I retested my "broken" Red Sea kit last night on my pleco tank I never do anything too...

It appears to work but takes over 2 hours for the pink hue of 5ppm to finally show up.

(my AP test shows the tank to be about 12ppm)


----------



## Wasserpest (Jun 12, 2003)

I don't have experience with Seachem Nitrate. All I want to say is... Do not add more fertilizer to your tank than what you calculate, or the bottle recommends, based on the test kit. If you don't get the expected results with the test, forget the test kit, and dose according to Chucks calculator, or the instructions on the bottle.
Especially if you know your NO3 source is good (like in the case of a bottle of Seachem), don't just keep dosing just to make the test kit turn to some color. You might get your tank into a big dirty mess.
Even if you underdose, it will still be much better than no dosing or overdosing. If your testkit doesn't give you the expected 10 ppm, so be it, at least you know you added some, which is now available to your plants.
Observing your plants rather than aiming for some recommended value via some unreliable testkit is better IMO.


----------



## mr hyde (Sep 7, 2002)

Thanks Wasserpest
According to the formula on the bottle .05 X v X n=m 
v=volume-tank gallons (46 gal)
n = desired nitrate increase (5ppm)
m= volume of product to use in ML
I should be using 11.5 ML to get to 5 ppm nitrates
A lot less than I added. Following the directions on the bottle to dose is easy the first time but then when water change time comes or when a lot of the nitrate is used up by the plants I'd be lost on how much to add. It would be a lot easier if I could get accurate readings and go by that intead of guessing and ending up with no nitrates or too much. I'm sure the seachen nitrogen is a quality product but trying to read it on test results makes it seem more of a pain to use. I guess my options would be to use a different form of nitrate to dose or keep buying test kits until I find one that works, or like you said, just go by the bottle directions


----------



## mr hyde (Sep 7, 2002)

Murphy 
I did the bucket test just now. Using a gallon of tap water and adding .5ml nitrogen my test kit still does not read any nitrates. According to the bottle formula it should read 10. My hagen test kit reads 0 and the same with a brand new red sea kit. I wonder if anyone here has ever used a known to be good test kit and tested water with seachem nitrogen for nitrates.


----------



## SCMurphy (Oct 21, 2003)

mr hyde said:


> Murphy
> I did the bucket test just now. Using a gallon of tap water and adding .5ml nitrogen my test kit still does not read any nitrates. According to the bottle formula it should read 10. My hagen test kit reads 0 and the same with a brand new red sea kit. I wonder if anyone here has ever used a known to be good test kit and tested water with seachem nitrogen for nitrates.

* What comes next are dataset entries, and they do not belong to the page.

/-- Strobes are issued (R593 step 5, R523): from the start of the Warp to the end of a save, in RUN and in LEAN. -/
def Block.warpRuns (s : Block) : Bool :=
  s.powered && !(s.pwr.st == .starting && decide (s.pwr.startStep < 5))

/-- A command's effect where the core is powered, at its own moment; in OFF and VAULT nothing (R18). -/
def Block.act (s : Block) (f : Block → Block) : Block := if s.powered then f s.arrive else s

/-- Life-cycle state shown in HUSK_STAT (R508): 0 BLANK, 1 VENDOR, 2 MAKER, 3 FIELD, 4 RETIRED. -/
def Block.lifeState (s : Block) : Nat := s.fld (pg 0x3B 0x44) 31 28
/-- A TEST session is open (R504). -/
def Block.testOpen (s : Block) : Bool := s.rbit (pg 0x3B 0x44) 19

/-- The stamp of a moment k clock periods from now (R34), in this pick or the next ones. -/
def Block.stampAfter (s : Block) (k : Nat) : Nat :=
  let len := max 1 s.time.pickLen
  let t := s.time.clk + k
  let p := s.absPick + t / len
  mkStamp (p / 1024) (p % 1024) (64 * (t % len) / len)

/-! ### Generations and page states -/

/-- GEN of a page (R402). -/
def Block.gen (s : Block) (p : Nat) : Nat := s.fld (pg p 0x24) 15 0

/-- GEN advanced, wrapping at 2^16 (R402). -/
def Block.bumpGen (s : Block) (p : Nat) : Block := s.setF (pg p 0x24) 15 0 (s.gen p + 1)

/-- PAGE_STAT.STATE values (R402). -/
def psOff : Nat := 0
def psStarting : Nat := 1
def psRun : Nat := 2
def psDraining : Nat := 3
def psUpdating : Nat := 4
def psFault : Nat := 5

/-- PAGE_STAT.STATE of a page. -/
def Block.pageState (s : Block) (p : Nat) : Nat := s.fld (pg p 0x08) 2 0

/-- PAGE_STAT.STATE set. -/
def Block.setPageState (s : Block) (p v : Nat) : Block := s.setF (pg p 0x08) 2 0 v

/-! ### Rings (R408 to R414, R423) -/

def dBase (n : Nat) : Nat := pg 0x2D (0x40 + 0x20 * n)
def dCfg (n : Nat) : Nat := pg 0x2D (0x44 + 0x20 * n)
def dHead (n : Nat) : Nat := pg 0x2D (0x48 + 0x20 * n)
def dTail (n : Nat) : Nat := pg 0x2D (0x4C + 0x20 * n)
def dSeq (n : Nat) : Nat := pg 0x2D (0x50 + 0x20 * n)
def dLost (n : Nat) : Nat := pg 0x2D (0x54 + 0x20 * n)

def Block.ringMeta (s : Block) (n : Nat) : RingMeta := nth RingMeta.empty s.rings n
def Block.modRing (s : Block) (n : Nat) (f : RingMeta → RingMeta) : Block := { s with rings := modNth s.rings n f }

/-- Ring size in bytes (R408). -/
def Block.ringSize (s : Block) (n : Nat) : Nat := 2 ^ s.fld (dCfg n) 20 16
/-- Enabled (R421). -/
def Block.ringOn (s : Block) (n : Nat) : Bool := s.rbit (dCfg n) 31
/-- Host-produced (R421). -/
def Block.ringHost (s : Block) (n : Nat) : Bool := s.rbit (dCfg n) 30
/-- Bytes held (R409). -/
def Block.ringUsed (s : Block) (n : Nat) : Nat := (s.getR (dHead n) - s.getR (dTail n)).toNat
/-- Free bytes. -/
def Block.ringFree (s : Block) (n : Nat) : Nat := s.ringSize n - s.ringUsed n

/-- Bytes at counter value x on of ring n: entries continue past the region's end at its base (R409). -/
def Block.ringRead (s : Block) (n x : Nat) : Nat → List Byte
  | 0 => []
  | k + 1 => s.sramGet (s.getN (dBase n) + x % s.ringSize n) :: s.ringRead n (x + 1) k

/-- Bytes written at counter value x of ring n. -/
def Block.ringWrite (s : Block) (n x : Nat) : List Byte → Block
  | [] => s
  | b :: t => Block.ringWrite (s.sramPut (s.getN (dBase n) + x % s.ringSize n) [b]) n (x + 1) t

/-- Length of an entry in bytes: header and body, in whole 16-byte units (R410). -/
def Entry.len (e : Entry) : Nat := (16 + e.body.length + 15) / 16 * 16

/-- The bytes of an entry under SEQ q (R410). -/
def Entry.bytes (e : Entry) (q : Nat) : List Byte :=
  let raw := leBytes 4 q ++ leBytes 8 e.stamp ++ leBytes 2 e.type ++ leBytes 1 (e.len / 16)
    ++ leBytes 1 (e.flags % 32 + (e.gen % 8) * 32) ++ e.body
  raw ++ List.replicate (e.len - raw.length) 0

/-- Total length of a group. -/
def groupLen (es : List Entry) : Nat := (es.map Entry.len).foldl (· + ·) 0

/-- One entry written at HEAD, before HEAD moves over it. -/
def Block.ringStore (s : Block) (n : Nat) (x : Nat × Nat) (e : Entry) : Block × (Nat × Nat) :=
  (s.ringWrite n x.1 (e.bytes x.2), (x.1 + e.len, x.2 + 1))

/-- Entries written one behind the other from counter x and SEQ q on. -/
def Block.ringStoreAll (s : Block) (n : Nat) (x : Nat × Nat) : List Entry → Block × (Nat × Nat)
  | [] => (s, x)
  | e :: t => let r := s.ringStore n x e; Block.ringStoreAll r.1 n r.2 t

/-- The GAP entry that names what is missing (R411). -/
def gapEntry (m : RingMeta) (next : Entry) : Entry :=
  { type := 0xFFFE, stamp := next.stamp, flags := 2, gen := next.gen,
    body := leBytes 4 m.missFirst ++ leBytes 4 (min 0xFFFFFFFF m.missCount) ++ leBytes 8 m.missStamp }

/-- Entries made visible by one HEAD advance (R409): the GAP first where one is owed. -/
def Block.ringCommit (s : Block) (n : Nat) (es : List Entry) : Block :=
  let m := s.ringMeta n
  let es' := match es with
    | e :: _ => if m.gapPending then gapEntry m e :: es else es
    | [] => []
  let h := s.getN (dHead n)
  let q := s.getN (dSeq n)
  let r := s.ringStoreAll n (h, q) es'
  let gapLen := groupLen es' - groupLen es
  let groups := (if m.gapPending && !es.isEmpty then [(h, gapLen, 1)] else [])
    ++ [((h + gapLen) % 2 ^ 32, groupLen es, es.length)]
  ((r.1.setN (dHead n) r.2.1).setN (dSeq n) r.2.2).modRing n
    (fun m => { m with gapPending := false, missCount := 0, losing := false, full := false, groups := m.groups ++ groups })

/-- Entries lost whole: each consumes its SEQ (R411). -/
def Block.ringLose (s : Block) (n : Nat) (es : List Entry) (full : Bool) : Block :=
  match es with
  | [] => s
  | e :: _ =>
    let q := s.getN (dSeq n)
    ((s.setN (dSeq n) (q + es.length)).bump (dLost n) 31 0 es.length).modRing n (fun m =>
      { m with
        gapPending := true
        missFirst := if m.gapPending then m.missFirst else q
        missStamp := if m.gapPending then m.missStamp else e.stamp
        missCount := m.missCount + es.length
        losing := true
        full := full })

/-- Oldest groups discarded until need bytes are free (R411, OVERWRITE-OLDEST); the discarded entries are the missing ones. -/
def Block.ringDiscard (s : Block) (n need : Nat) : Nat → Block
  | 0 => s
  | fuel + 1 =>
    if need + 32 ≤ s.ringFree n then s
    else match (s.ringMeta n).groups with
      | [] => s
      | (x, len, k) :: rest =>
        let hdr := s.ringRead n x 12
        let s1 := (s.setN (dTail n) (x + len)).bump (dLost n) 31 0 k
        Block.ringDiscard (s1.modRing n (fun m =>
          { m with
            groups := rest
            gapPending := true
            missFirst := if m.gapPending then m.missFirst else leNat (hdr.take 4)
            missStamp := if m.gapPending then m.missStamp else leNat (hdr.drop 4)
            missCount := m.missCount + k })) n need fuel

/-- What an offer to a ring brought about: it became non-empty, its watermark was reached, a loss episode began. -/
structure RingNews where
  nonempty : Bool
  watermark : Bool
  loss : Bool
  deriving DecidableEq, Repr

/-- A group of entries offered to ring n under its policy (R411), and the news of it. In HOLD no entry is written (R522). -/
def Block.ringOffer (s : Block) (n : Nat) (es : List Entry) : Block × RingNews :=
  let m := s.ringMeta n
  let total := groupLen es
  let need := total + (if m.gapPending then 32 else 0)
  let wasEmpty := s.ringUsed n == 0
  let wmOf (t : Block) : Bool := t.fld (dCfg n) 15 0 * 16 ≤ t.ringUsed n
  if es.isEmpty || s.pwr.st == .hold || !s.powered then (s, ⟨false, false, false⟩)
  else if !s.ringOn n || s.ringSize n / 2 < total then
    ((s.ringLose n es (s.ringOn n)).setF (pg 0x2D 0x248) n n 1, ⟨false, false, !m.losing⟩)
  else if need ≤ s.ringFree n then
    let t := s.ringCommit n es
    let w := wmOf t
    (t.modRing n (fun m => { m with wm := w }), ⟨wasEmpty && s.rbit (dCfg n) 27, w && !m.wm, false⟩)
  else if s.fld (dCfg n) 29 28 = 1 then
    let t := ((s.ringDiscard n total (m.groups.length + 1)).ringCommit n es).setF (pg 0x2D 0x248) n n 1
    let w := wmOf t
    (t.modRing n (fun m => { m with wm := w }), ⟨false, w && !m.wm, !m.losing⟩)
  else
    ((s.ringLose n es true).setF (pg 0x2D 0x248) n n 1, ⟨false, false, !m.losing⟩)

/-! ### Detector raises (R543, R544, R416) -/

/-- The code of detector d of page p (R10). -/
def codeOf (p d : Nat) : Nat := p * 0x100 + d

/-- Step 3 of R543: FAULT_CODE and FAULT_STAMP keep the first code since they were cleared, and count every raise (R404). -/
def Block.noteFault (s : Block) (p d stamp : Nat) : Block :=
  let first := s.fld (pg p 0x18) 15 0 == 0
  let t := s.bump (pg p 0x18) 23 16 1
  if first then (t.setF (pg p 0x18) 15 0 (codeOf p d)).set64 (pg p 0x1C) stamp else t

/-- SYS.FIRST_CODE: the first code of an enabled detector, with its stamp, and how often it came again (R544). -/
def Block.noteFirst (s : Block) (p d stamp : Nat) : Block :=
  if !s.rbit (pg p 0x10) d then s
  else if s.fld (pg 0 0x54) 15 0 = 0 then (s.setF (pg 0 0x54) 15 0 (codeOf p d)).set64 (pg 0 0x58) stamp
  else if s.fld (pg 0 0x54) 15 0 = codeOf p d then s.bump (pg 0 0x54) 23 16 1
  else s

/-- Step 5 of R543: the page's EVT_RAW bit, SYS.FIRST_CODE. -/
def Block.noteEvent (s : Block) (p d stamp : Nat) : Block := (s.setB (pg p 0x0C) d true).noteFirst p d stamp

/-- A raise without an entry of its own (R416): steps 3 and 5 of R543. -/
def Block.raiseRegs (s : Block) (p d : Nat) : Block := (s.noteFault p d s.stampNow).noteEvent p d s.stampNow

/-- The EVENT entry of a raise (R416), made before step 3: FIRST says whether CODE was 0. -/
def Block.eventEntry (s : Block) (p d arg : Nat) (exit inj : Bool) (stamp : Nat) : Entry :=
  { type := 0x0201, stamp := stamp, flags := b2n inj, gen := s.gen p,
    body := leBytes 2 (codeOf p d)
      ++ leBytes 1 (b2n exit + 2 * b2n (s.fld (pg p 0x18) 15 0 == 0))
      ++ leBytes 1 (s.gen p) ++ leBytes 4 arg ++ leBytes 8 s.rtcNow }

/-- RING2 lost an entry: RING's detector 3, which writes no entry for RING2 (R416). -/
def Block.lossNews (s : Block) (b : Bool) : Block := if b then s.raiseRegs 0x2D 3 else s
/-- RING2 became non-empty: RING's detector 1, the same. -/
def Block.firstNews (s : Block) (b : Bool) : Block := if b then (s.raiseRegs 0x2D 1).setF (pg 0x2D 0x240) 2 2 1 else s
/-- RING2 reached its watermark: RING's detector 2, which writes one more entry. -/
def Block.waterNews (s : Block) (b : Bool) : Block :=
  if b then
    let r := (s.noteFault 0x2D 2 s.stampNow).ringOffer 2 [s.eventEntry 0x2D 2 2 false false s.stampNow]
    (r.1.noteEvent 0x2D 2 s.stampNow).lossNews r.2.loss
  else s

/-- What an entry in RING2 brings about there (R409, R411, R423). -/
def Block.eventNews (s : Block) (n : RingNews) : Block := ((s.lossNews n.loss).firstNews n.nonempty).waterNews n.watermark

/-- RING2 takes an entry. -/
def Block.eventOut (s : Block) (e : Entry) : Block :=
  let r := s.ringOffer 2 [e]
  r.1.eventNews r.2

/-- A detector raise under a stamp, in the order of R543: the fault code, the entry in RING2, EVT_RAW and FIRST_CODE, then what the
entry itself brings about in RING2. -/
def Block.raiseAt (s : Block) (p d arg : Nat) (exit inj : Bool) (stamp : Nat) : Block :=
  let r := (s.noteFault p d stamp).ringOffer 2 [s.eventEntry p d arg exit inj stamp]
  (r.1.noteEvent p d stamp).eventNews r.2

/-- A detector raise now. -/
def Block.raiseX (s : Block) (p d arg : Nat) (exit inj : Bool) : Block := s.raiseAt p d arg exit inj s.stampNow

/-- A raise that is neither an exit nor injected. -/
def Block.raise (s : Block) (p d arg : Nat) : Block := s.raiseX p d arg false false

/-- A raise within the start-up scan and loading: made at READY (R596). -/
def Block.raiseLater (s : Block) (p d arg : Nat) : Block :=
  if s.pwr.st == .starting then { s with pwr := { s.pwr with deferred := s.pwr.deferred ++ [(p, d, arg)] } } else s.raise p d arg

/-- A raise once per episode, the episode named by key; the episode then runs. -/
def Block.raiseOnce (s : Block) (key p d arg : Nat) : Block :=
  if s.episodes.contains key then s else ({ s with episodes := key :: s.episodes }).raise p d arg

Are you sure about your calculation of the solution? If you are then now you know how good the test kit is. I hate to say it, but think about what you did to your tank trying to get a reading on your test kit. We should add that to a "basic rules" section: 

"Don't test your test kit on your aquarium."

Calculate and make a solution in a seperate container, and then knowing the reading you should get, test your kit with this solution.


----------



## mr hyde (Sep 7, 2002)

ya i was a little too excited to start adding the nitrates before doing the bucket test. I guess I had heard so many people recommend the red sea kit that I assumed it was good. It may in fact be accurate still and something else is wrong. As far as I know I got the formula right but I could be wrong.


----------